“要我帮你脱衣?”
她即刻冷了脸,将床上的枕头丢向他,“你今晚可不许对我有非分之想!”
他咬着牙,“可是这里只有一张床……”
她冷哼,“一张床,也可以划界的!”她想起了以前看过的梁山伯与祝英台,他们两人当时不就是挤在一张床上啊?用什么东西隔了?
于是他问:“怎么划?”
她向四周看了看,除了被子没其他能隔的东西了。
“就这个吧!”她指着被子。
“那今晚不用盖了?”他眉头又皱。
“我不怕冷。”说罢,她已经上床,将那被子折成竖条,往床中间一放,妥了!
南若寒有些苦恼的看那被被子分了界的左右两边床位,她在里边还好,他在外边的话,指不定一翻身就掉地了。
风千雪有些得意的看着自己的杰作,虽然也不能说算保险,但至少,能让他稍微安分一点。
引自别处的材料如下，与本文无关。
-- ==== Sys2Proof/Machine/RegMap.lean ====
section
/-! DEFINITION. The register map of BAR0 (R118) as data: for every block its base, instances and stride, and for every
register its offset, array shape, class (R122), width and fields with their access codes (R5), reset values and legal
ranges. Each row's comment names the register and the rule of spec/ that gives it. A reset value the spec does not
give is 0 here (assumption 1); INVENTORY.md lists which. -/

namespace Sys2Proof.Machine

/-- The access codes of R5. -/
inductive Access | rw | ro | rc | w1c | w1s | wo | rwl
deriving DecidableEq, Repr

/-- The register classes of R122; `s` is a status register, counter or trigger of a class D block. -/
inductive RegClass | c | g | d | s
deriving DecidableEq, Repr

/-- How the reset value of a field is given: a number, or a value that depends on the register's index. -/
inductive Reset | lit (n : Nat) | idx | mod120 | div30 | mod30 | below256 | home (k : Nat)
deriving DecidableEq, Repr

/-- The legal values of a class C or G field (R125): any, a range, or a relation the commit's check computes. -/
inductive Legal | any | rng (lo hi : Nat) | special | rngSpecial (lo hi : Nat)
deriving DecidableEq, Repr

/-- One field of a register. -/
structure RegField where
  hi : Nat
  lo : Nat
  acc : Access
  reset : Reset
  legal : Legal
  guarantee : Bool
deriving DecidableEq, Repr

/-- A field with no range check. -/
def RegField.f (hi lo : Nat) (acc : Access) (reset : Reset) : RegField := ⟨hi, lo, acc, reset, .any, false⟩

/-- A field with its legal values and whether it is guarantee-relevant (R126). -/
def RegField.g (hi lo : Nat) (acc : Access) (reset : Reset) (legal : Legal) (guarantee : Bool) : RegField :=
  ⟨hi, lo, acc, reset, legal, guarantee⟩

/-- One register of a block: `cnt` copies `step` bytes apart, the first with index `start`. -/
structure RegRow where
  off : Nat
  cnt : Nat
  step : Nat
  start : Nat
  cls : RegClass
  wide : Bool
  fields : List RegField
deriving DecidableEq, Repr

/-- The register blocks of R118. -/
inductive Blk
  | glb | pci | rng | prt | gen | tim | recorder | bpm | svc | mrm | fdb | lpm | nhp | mcg | str | prs | cls | hgt | eng | pmu | ser | mac | que | sch | gcl
deriving DecidableEq, Repr

/-- One block of the BAR0 map. -/
structure RegBlock where
  blk : Blk
  base : Nat
  inst : Nat
  stride : Nat
  rows : List RegRow
deriving DecidableEq, Repr

/-- Registers of block GLB, part 0. -/
def rowsGlb0 : List RegRow :=
  [⟨0, 1, 4, 0, .s, false, [.f 15 0 .ro (.lit 0x8256), .f 19 16 .ro (.lit 0), .f 20 20 .ro (.lit 0)]⟩, -- GLB_ID, R121
   ⟨8, 1, 4, 0, .s, true, [.f 63 0 .ro (.lit 0)]⟩, -- GLB_UNIQUE, R120
   ⟨0x20, 1, 4, 0, .s, false, [.f 2 0 .ro (.lit 0), .f 3 3 .ro (.lit 0), .f 4 4 .ro (.lit 0), .f 7 5 .ro (.lit 0), .f 8 8 .ro (.lit 0), .f 9 9 .ro (.lit 0), .f 10 10 .ro (.lit 0), .f 15 12 .ro (.lit 0), .f 23 16 .ro (.lit 0), .f 27 24 .ro (.lit 0), .f 31 28 .ro (.lit 0)]⟩, -- GLB_MODE, R64
   ⟨0x24, 1, 4, 0, .d, false, [.f 3 0 .wo (.lit 0), .f 8 8 .wo (.lit 0), .f 31 16 .wo (.lit 0)]⟩, -- GLB_MODE_CMD, R65
   ⟨0x28, 1, 4, 0, .s, false, [.f 1 0 .ro (.lit 0), .f 2 2 .ro (.lit 0), .f 5 3 .ro (.lit 0), .f 6 6 .ro (.lit 0), .f 7 7 .ro (.lit 0), .f 8 8 .ro (.lit 0), .f 9 9 .ro (.lit 0), .f 10 10 .ro (.lit 0), .f 11 11 .ro (.lit 0), .f 12 12 .ro (.lit 0), .f 13 13 .ro (.lit 0), .f 14 14 .ro (.lit 0), .f 15 15 .ro (.lit 0), .f 31 16 .ro (.lit 0)]⟩, -- GLB_WAKE_INFO, R66
   ⟨0x2c, 1, 4, 0, .s, false, [.f 15 0 .ro (.lit 0), .f 23 16 .ro (.lit 0), .f 24 24 .ro (.lit 0), .f 25 25 .ro (.lit 0)]⟩, -- GLB_FAULT_STATUS, R67
   ⟨0x30, 1, 4, 0, .s, true, [.f 63 0 .ro (.lit 0)]⟩, -- GLB_DATE_HINT, R67
   ⟨0x40, 1, 4, 0, .s, false, [.f 0 0 .ro (.lit 1), .f 1 1 .w1c (.lit 0), .f 2 2 .w1c (.lit 0), .f 3 3 .ro (.lit 0), .f 4 4 .w1c (.lit 0), .f 5 5 .ro (.lit 0), .f 6 6 .w1c (.lit 0)]⟩, -- GLB_GUARANTEE, R41
   ⟨0x50, 1, 4, 0, .d, false, [.f 0 0 .rw (.lit 0), .f 1 1 .rw (.lit 0)]⟩, -- GLB_CLAMP_CTRL, R128
   ⟨0x54, 1, 4, 0, .s, false, [.f 15 0 .ro (.lit 0), .f 16 16 .ro (.lit 0), .f 17 17 .ro (.lit 0)]⟩, -- GLB_CLAMP_STATUS, R128
   ⟨0x58, 1, 4, 0, .s, false, [.f 31 0 .ro (.lit 0)]⟩, -- GLB_CLAMP_TOTAL, R120
   ⟨0x60, 1, 4, 0, .d, true, [.f 63 0 .rw (.lit 0)]⟩, -- GLB_IMAGE_ADDR, R120
   ⟨0x68, 1, 4, 0, .d, false, [.f 3 0 .wo (.lit 0), .f 5 4 .wo (.lit 0)]⟩, -- GLB_IMAGE_CMD, R138
   ⟨0x6c, 1, 4, 0, .s, false, [.f 0 0 .ro (.lit 0), .f 7 4 .ro (.lit 0), .f 15 8 .ro (.lit 0)]⟩, -- GLB_IMAGE_STATUS, R138
   ⟨0x70, 4, 4, 0, .s, false, [.f 0 0 .ro (.lit 0), .f 1 1 .ro (.lit 0), .f 15 2 .ro (.lit 0), .f 31 16 .ro (.lit 0)]⟩, -- GLB_IMAGE_SLOT, R138
   ⟨0x80, 4, 8, 0, .c, true, [.f 47 0 .rw (.lit 0), .f 63 63 .rw (.lit 0)]⟩, -- GLB_MGMT_MAC, R120
   ⟨0x1000, 256, 0x10, 0, .s, false, [.f 31 0 .ro (.lit 0)]⟩, -- GLB_CLAMP_LOG_FIELD, R127
   ⟨0x1004, 256, 0x10, 0, .s, false, [.f 31 0 .ro (.lit 0)]⟩, -- GLB_CLAMP_LOG_WRITTEN, R127
   ⟨0x1008, 256, 0x10, 0, .s, false, [.f 31 0 .ro (.lit 0)]⟩, -- GLB_CLAMP_LOG_USED, R127
   ⟨0x100c, 256, 0x10, 0, .s, false, [.f 15 0 .ro (.lit 0), .f 16 16 .ro (.lit 0), .f 17 17 .ro (.lit 0), .f 31 24 .ro (.lit 0)]⟩] -- GLB_CLAMP_LOG_INFO, R127

/-- Registers of block PCI, part 0. -/
def rowsPci0 : List RegRow :=
  [⟨0, 1, 4, 0, .s, false, [.f 3 0 .ro (.lit 0), .f 9 4 .ro (.lit 0), .f 10 10 .ro (.lit 0)]⟩, -- PCI_LINK, R121
   ⟨4, 1, 4, 0, .s, false, [.f 31 0 .rc (.lit 0)]⟩, -- PCI_AER_CORR, R121
   ⟨8, 1, 4, 0, .s, false, [.f 31 0 .rc (.lit 0)]⟩, -- PCI_AER_UNCORR, R121
   ⟨0xc, 1, 4, 0, .s, false, [.f 15 0 .rc (.lit 0), .f 31 16 .rc (.lit 0)]⟩] -- PCI_FLR_COUNT, R121

/-- Registers of block RNG, part 0. -/
def rowsRng0 : List RegRow :=
  [⟨0, 64, 0x40, 0, .d, true, [.f 63 0 .rw (.lit 0)]⟩, -- RNG_RX_BASE, R113
   ⟨8, 64, 0x40, 0, .d, false, [.f 0 0 .rw (.lit 0), .f 1 1 .ro (.lit 0), .f 5 2 .rw (.lit 6), .f 6 6 .rw (.lit 0), .f 15 8 .rw (.lit 0)]⟩, -- RNG_RX_CTRL, R114
   ⟨0xc, 64, 0x40, 0, .d, false, [.f 6 0 .rw (.lit 8), .f 8 8 .rw (.lit 0)]⟩, -- RNG_RX_CFG, R115
   ⟨0x10, 64, 0x40, 0, .d, false, [.f 7 0 .rw (.lit 1), .f 19 8 .rw (.lit 0)]⟩, -- RNG_RX_MOD, R116
   ⟨0x14, 64, 0x40, 0, .s, false, [.f 15 0 .ro (.lit 0)]⟩, -- RNG_RX_HEAD, R113
   ⟨0x18, 64, 0x40, 0, .s, false, [.f 15 0 .ro (.lit 0)]⟩, -- RNG_RX_FETCH, R113
   ⟨0x1c, 64, 0x40, 0, .s, false, [.f 15 0 .ro (.lit 0)]⟩, -- RNG_RX_TAIL, R113
   ⟨0x20, 64, 0x40, 0, .s, false, [.f 0 0 .w1c (.lit 0), .f 1 1 .w1c (.lit 0), .f 2 2 .w1c (.lit 0), .f 3 3 .w1c (.lit 0)]⟩, -- RNG_RX_STATUS, R116
   ⟨0x28, 64, 0x40, 0, .s, true, [.f 63 0 .rc (.lit 0)]⟩, -- RNG_RX_DONE_CNT, R113
   ⟨0x1000, 64, 0x40, 0, .d, true, [.f 63 0 .rw (.lit 0)]⟩, -- RNG_TX_BASE, R113
   ⟨0x1008, 64, 0x40, 0, .d, false, [.f 0 0 .rw (.lit 0), .f 1 1 .ro (.lit 0), .f 5 2 .rw (.lit 6), .f 6 6 .rw (.lit 0), .f 15 8 .rw (.lit 0)]⟩, -- RNG_TX_CTRL, R114
   ⟨0x100c, 64, 0x40, 0, .d, false, [.f 6 0 .rw (.lit 1)]⟩, -- RNG_TX_CFG, R115
   ⟨0x1010, 64, 0x40, 0, .d, false, [.f 7 0 .rw (.lit 1), .f 19 8 .rw (.lit 0)]⟩, -- RNG_TX_MOD, R116
   ⟨0x1014, 64, 0x40, 0, .s, false, [.f 15 0 .ro (.lit 0)]⟩, -- RNG_TX_HEAD, R113
   ⟨0x1018, 64, 0x40, 0, .s, false, [.f 15 0 .ro (.lit 0)]⟩, -- RNG_TX_FETCH, R113
   ⟨0x101c, 64, 0x40, 0, .s, false, [.f 15 0 .ro (.lit 0)]⟩, -- RNG_TX_TAIL, R113
   ⟨0x1020, 64, 0x40, 0, .s, false, [.f 0 0 .w1c (.lit 0), .f 1 1 .w1c (.lit 0), .f 2 2 .w1c (.lit 0), .f 3 3 .w1c (.lit 0)]⟩, -- RNG_TX_STATUS, R116
   ⟨0x1028, 64, 0x40, 0, .s, true, [.f 63 0 .rc (.lit 0)]⟩, -- RNG_TX_DONE_CNT, R113
   ⟨0x2000, 8, 0x40, 0, .d, true, [.f 63 0 .rw (.lit 0)]⟩, -- RNG_CMD_BASE, R113
   ⟨0x2008, 8, 0x40, 0, .d, false, [.f 0 0 .rw (.lit 0), .f 1 1 .ro (.lit 0), .f 5 2 .rw (.lit 6), .f 6 6 .rw (.lit 0), .f 15 8 .rw (.lit 0)]⟩, -- RNG_CMD_CTRL, R114
   ⟨0x200c, 8, 0x40, 0, .d, false, []⟩, -- RNG_CMD_CFG, R115
   ⟨0x2010, 8, 0x40, 0, .d, false, [.f 7 0 .rw (.lit 1), .f 19 8 .rw (.lit 0)]⟩, -- RNG_CMD_MOD, R116
   ⟨0x2014, 8, 0x40, 0, .s, false, [.f 15 0 .ro (.lit 0)]⟩, -- RNG_CMD_HEAD, R113
   ⟨0x2018, 8, 0x40, 0, .s, false, [.f 15 0 .ro (.lit 0)]⟩] -- RNG_CMD_FETCH, R113

/-- Registers of block RNG, part 1. -/
def rowsRng1 : List RegRow :=
  [⟨0x201c, 8, 0x40, 0, .s, false, [.f 15 0 .ro (.lit 0)]⟩, -- RNG_CMD_TAIL, R113
   ⟨0x2020, 8, 0x40, 0, .s, false, [.f 0 0 .w1c (.lit 0), .f 1 1 .w1c (.lit 0), .f 2 2 .w1c (.lit 0), .f 3 3 .w1c (.lit 0)]⟩, -- RNG_CMD_STATUS, R116
   ⟨0x2028, 8, 0x40, 0, .s, true, [.f 63 0 .rc (.lit 0)]⟩, -- RNG_CMD_DONE_CNT, R113
   ⟨0x2200, 8, 0x40, 0, .d, true, [.f 63 0 .rw (.lit 0)]⟩, -- RNG_EVT_BASE, R113
   ⟨0x2208, 8, 0x40, 0, .d, false, [.f 0 0 .rw (.lit 0), .f 1 1 .ro (.lit 0), .f 5 2 .rw (.lit 6), .f 6 6 .rw (.lit 0), .f 15 8 .rw (.lit 0)]⟩, -- RNG_EVT_CTRL, R114
   ⟨0x220c, 8, 0x40, 0, .d, false, []⟩, -- RNG_EVT_CFG, R115
   ⟨0x2210, 8, 0x40, 0, .d, false, [.f 7 0 .rw (.lit 1), .f 19 8 .rw (.lit 0)]⟩, -- RNG_EVT_MOD, R116
   ⟨0x2214, 8, 0x40, 0, .s, false, [.f 15 0 .ro (.lit 0)]⟩, -- RNG_EVT_HEAD, R113
   ⟨0x2218, 8, 0x40, 0, .s, false, [.f 15 0 .ro (.lit 0)]⟩, -- RNG_EVT_FETCH, R113
   ⟨0x221c, 8, 0x40, 0, .s, false, [.f 15 0 .ro (.lit 0)]⟩, -- RNG_EVT_TAIL, R113
   ⟨0x2220, 8, 0x40, 0, .s, false, [.f 0 0 .w1c (.lit 0), .f 1 1 .w1c (.lit 0), .f 2 2 .w1c (.lit 0), .f 3 3 .w1c (.lit 0)]⟩, -- RNG_EVT_STATUS, R116
   ⟨0x2228, 8, 0x40, 0, .s, true, [.f 63 0 .rc (.lit 0)]⟩, -- RNG_EVT_DONE_CNT, R113
   ⟨0x2400, 1, 0x40, 0, .d, true, [.f 63 0 .rw (.lit 0)]⟩, -- RNG_REC_BASE, R113
   ⟨0x2408, 1, 0x40, 0, .d, false, [.f 0 0 .rw (.lit 0), .f 1 1 .ro (.lit 0), .f 5 2 .rw (.lit 6), .f 6 6 .rw (.lit 0), .f 15 8 .rw (.lit 0)]⟩, -- RNG_REC_CTRL, R114
   ⟨0x240c, 1, 0x40, 0, .d, false, []⟩, -- RNG_REC_CFG, R115
   ⟨0x2410, 1, 0x40, 0, .d, false, [.f 7 0 .rw (.lit 1), .f 19 8 .rw (.lit 0)]⟩, -- RNG_REC_MOD, R116
   ⟨0x2414, 1, 0x40, 0, .s, false, [.f 15 0 .ro (.lit 0)]⟩, -- RNG_REC_HEAD, R113
   ⟨0x2418, 1, 0x40, 0, .s, false, [.f 15 0 .ro (.lit 0)]⟩, -- RNG_REC_FETCH, R113
   ⟨0x241c, 1, 0x40, 0, .s, false, [.f 15 0 .ro (.lit 0)]⟩, -- RNG_REC_TAIL, R113
   ⟨0x2420, 1, 0x40, 0, .s, false, [.f 0 0 .w1c (.lit 0), .f 1 1 .w1c (.lit 0), .f 2 2 .w1c (.lit 0), .f 3 3 .w1c (.lit 0)]⟩, -- RNG_REC_STATUS, R116
   ⟨0x2428, 1, 0x40, 0, .s, true, [.f 63 0 .rc (.lit 0)]⟩, -- RNG_REC_DONE_CNT, R113
   ⟨0x3000, 8, 4, 0, .d, false, [.f 5 0 .rw (.lit 0), .f 8 6 .rw (.lit 0)]⟩, -- RNG_RXQ_MAP, R117
   ⟨0x3020, 1, 4, 0, .d, false, [.f 5 0 .rw (.lit 0), .f 13 8 .rw (.lit 0), .f 21 16 .rw (.lit 0)]⟩, -- RNG_SPECIAL, R117
   ⟨0x3104, 15, 4, 1, .d, false, [.f 2 0 .rw (.lit 0), .f 7 7 .rw (.lit 1)]⟩] -- RNG_EVT_ROUTE, R117

/-- Registers of block RNG, part 2. -/
def rowsRng2 : List RegRow :=
  [⟨0x3200, 1, 4, 0, .s, true, [.f 63 0 .rc (.lit 0)]⟩, -- RNG_EVT_DROPPED, R117
   ⟨0x3208, 1, 4, 0, .s, false, [.f 31 0 .rc (.lit 0)]⟩] -- RNG_ACCESS_ERR, R117

/-- Registers of block PRT, part 0. -/
def rowsPrt0 : List RegRow :=
  [⟨0, 1, 4, 0, .s, false, [.f 0 0 .ro (.lit 0), .f 1 1 .ro (.lit 0), .f 3 3 .ro (.lit 0), .f 4 4 .ro (.lit 0), .f 5 5 .ro (.lit 0), .f 6 6 .ro (.lit 0), .f 7 7 .ro (.lit 0), .f 15 8 .ro (.lit 0)]⟩, -- PRT_STATUS, R149
   ⟨4, 1, 4, 0, .d, false, [.f 3 0 .wo (.lit 0), .f 15 8 .wo (.lit 0), .f 20 16 .wo (.lit 0)]⟩, -- PRT_CMD, R149
   ⟨8, 1, 4, 0, .s, false, [.f 13 0 .ro (.lit 0)]⟩, -- PRT_WINDOW_LEFT, R149
   ⟨0xc, 1, 4, 0, .s, false, [.f 31 0 .rc (.lit 0)]⟩, -- PRT_VIOLATIONS, R149
   ⟨0x10, 1, 4, 0, .s, true, [.f 63 0 .ro (.lit 0)]⟩, -- PRT_NONCE, R149
   ⟨0x18, 1, 4, 0, .s, true, [.f 63 0 .ro (.lit 0)]⟩, -- PRT_IMAGE_SERIAL, R149
   ⟨0x20, 8, 4, 0, .d, false, [.f 31 0 .rw (.lit 0)]⟩, -- PRT_OP_MAC, R149
   ⟨0x40, 16, 4, 0, .d, false, [.f 31 0 .rw (.lit 0)]⟩, -- PRT_STAGE_VAL, R149
   ⟨0x80, 8, 4, 0, .s, false, [.f 31 0 .ro (.lit 0)]⟩, -- PRT_DIGEST, R149
   ⟨0xa0, 8, 4, 0, .d, false, [.f 31 0 .wo (.lit 0)]⟩, -- PRT_KEY, R149
   ⟨0xc0, 1, 4, 0, .s, false, [.f 15 0 .ro (.lit 0), .f 31 16 .ro (.lit 0)]⟩, -- PRT_KEY_GEN, R149
   ⟨0x100, 16, 4, 0, .d, false, [.f 31 0 .rwl (.lit 0)]⟩, -- PRT_MAP, R142,R149
   ⟨0x140, 1, 4, 0, .d, false, [.f 29 0 .rwl (.lit 0)]⟩, -- PRT_GRANT_PMU, R149
   ⟨0x144, 1, 4, 0, .d, false, [.f 0 0 .rwl (.lit 1), .f 1 1 .rwl (.lit 1)]⟩, -- PRT_ENABLE, R140,R149
   ⟨0x148, 1, 4, 0, .s, false, [.f 0 0 .ro (.lit 0), .f 1 1 .ro (.lit 0)]⟩, -- PRT_DEBUG, R149
   ⟨0x180, 4, 4, 0, .s, false, [.f 31 0 .ro (.lit 0)]⟩, -- PRT_ZERO_LAST, R149
   ⟨0x190, 1, 4, 0, .s, false, [.f 31 0 .ro (.lit 0)]⟩] -- PRT_ZERO_COUNT, R149

/-- Registers of block GEN, part 0. -/
def rowsGen0 : List RegRow :=
  [⟨0, 1, 4, 0, .d, false, [.f 3 0 .wo (.lit 0)]⟩, -- GEN_CMD, R355
   ⟨4, 1, 4, 0, .s, false, [.f 2 0 .ro (.lit 0), .f 4 4 .ro (.lit 0), .f 5 5 .ro (.lit 0), .f 31 16 .ro (.lit 0)]⟩, -- GEN_STATUS, R356
   ⟨8, 1, 4, 0, .s, false, [.f 31 0 .ro (.lit 0)]⟩, -- GEN_CURRENT, R355
   ⟨0xc, 1, 4, 0, .s, false, [.f 31 0 .ro (.lit 0)]⟩, -- GEN_INFLIGHT, R355
   ⟨0x10, 1, 4, 0, .d, true, [.f 63 0 .rw (.lit 0)]⟩, -- GEN_AT_SEC, R355
   ⟨0x18, 1, 4, 0, .d, false, [.f 29 0 .rw (.lit 0)]⟩, -- GEN_AT_NS, R355
   ⟨0x20, 1, 4, 0, .s, true, [.f 63 0 .ro (.lit 0)]⟩, -- GEN_T_SEC, R355
   ⟨0x28, 1, 4, 0, .s, false, [.f 29 0 .ro (.lit 0)]⟩, -- GEN_T_NS, R355
   ⟨0x2c, 1, 4, 0, .s, false, [.f 31 0 .ro (.lit 0)]⟩, -- GEN_COMPLETE_US, R355
   ⟨0x30, 1, 4, 0, .d, false, [.g 15 0 .rw (.lit 0x3e8) (.rng 10 60000) false, .f 16 16 .rw (.lit 1)]⟩, -- GEN_AUTO_CFG, R356
   ⟨0x34, 1, 4, 0, .s, false, [.f 31 0 .rc (.lit 0)]⟩, -- GEN_AUTO_DEFERRED, R355
   ⟨0x38, 1, 4, 0, .s, false, [.f 18 0 .ro (.lit 0)]⟩, -- GEN_LEARN_STAGED, R355
   ⟨0x3c, 1, 4, 0, .s, false, [.f 0 0 .w1c (.lit 0), .f 1 1 .w1c (.lit 0), .f 2 2 .w1c (.lit 0)]⟩, -- GEN_EVT, R356
   ⟨0x40, 1, 4, 0, .s, true, [.f 63 0 .rc (.lit 0)]⟩] -- GEN_COMMITS, R355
然后,她背对着他,一声不吭,直接倒下睡了。
也不知是不是因为今天太累,这样一倒,眼皮便已不自觉犯困,很快,意识便朦胧起来。
南若寒愣是站了好久才不情不愿的在她身边和衣躺下,可怎么也无法入睡。
脑中,只要一闭眼就回想今天他对她做过的种种行为,那感觉,竟是如此奇妙。如果不是被人打扰,他必是会在那池水中将她要了。
她,真的好柔软。
他又睁眼看了看她,玲珑的背因为胸廓均匀的呼吸也微微有些起伏,乌黑的长发散在脑后,那未来得及解开的发髻还盘在头上。他突然伸手去替她解掉,又一束头发落了下来,伴随着她淡淡的体香,让他顿觉心旷神怡。
可她却依然在睡,睡得那么稳,看着根本就不怕被外界打扰。
他不由有些讶异,她对他的信任,竟到如此程度。
他若不是能给她极高的安全感,她还会睡得那么沉吗?
——“你身上的血咒,要解开最好的办法,就是用原宿主的血,换去你身上的血。”
就连青城真人也那么说。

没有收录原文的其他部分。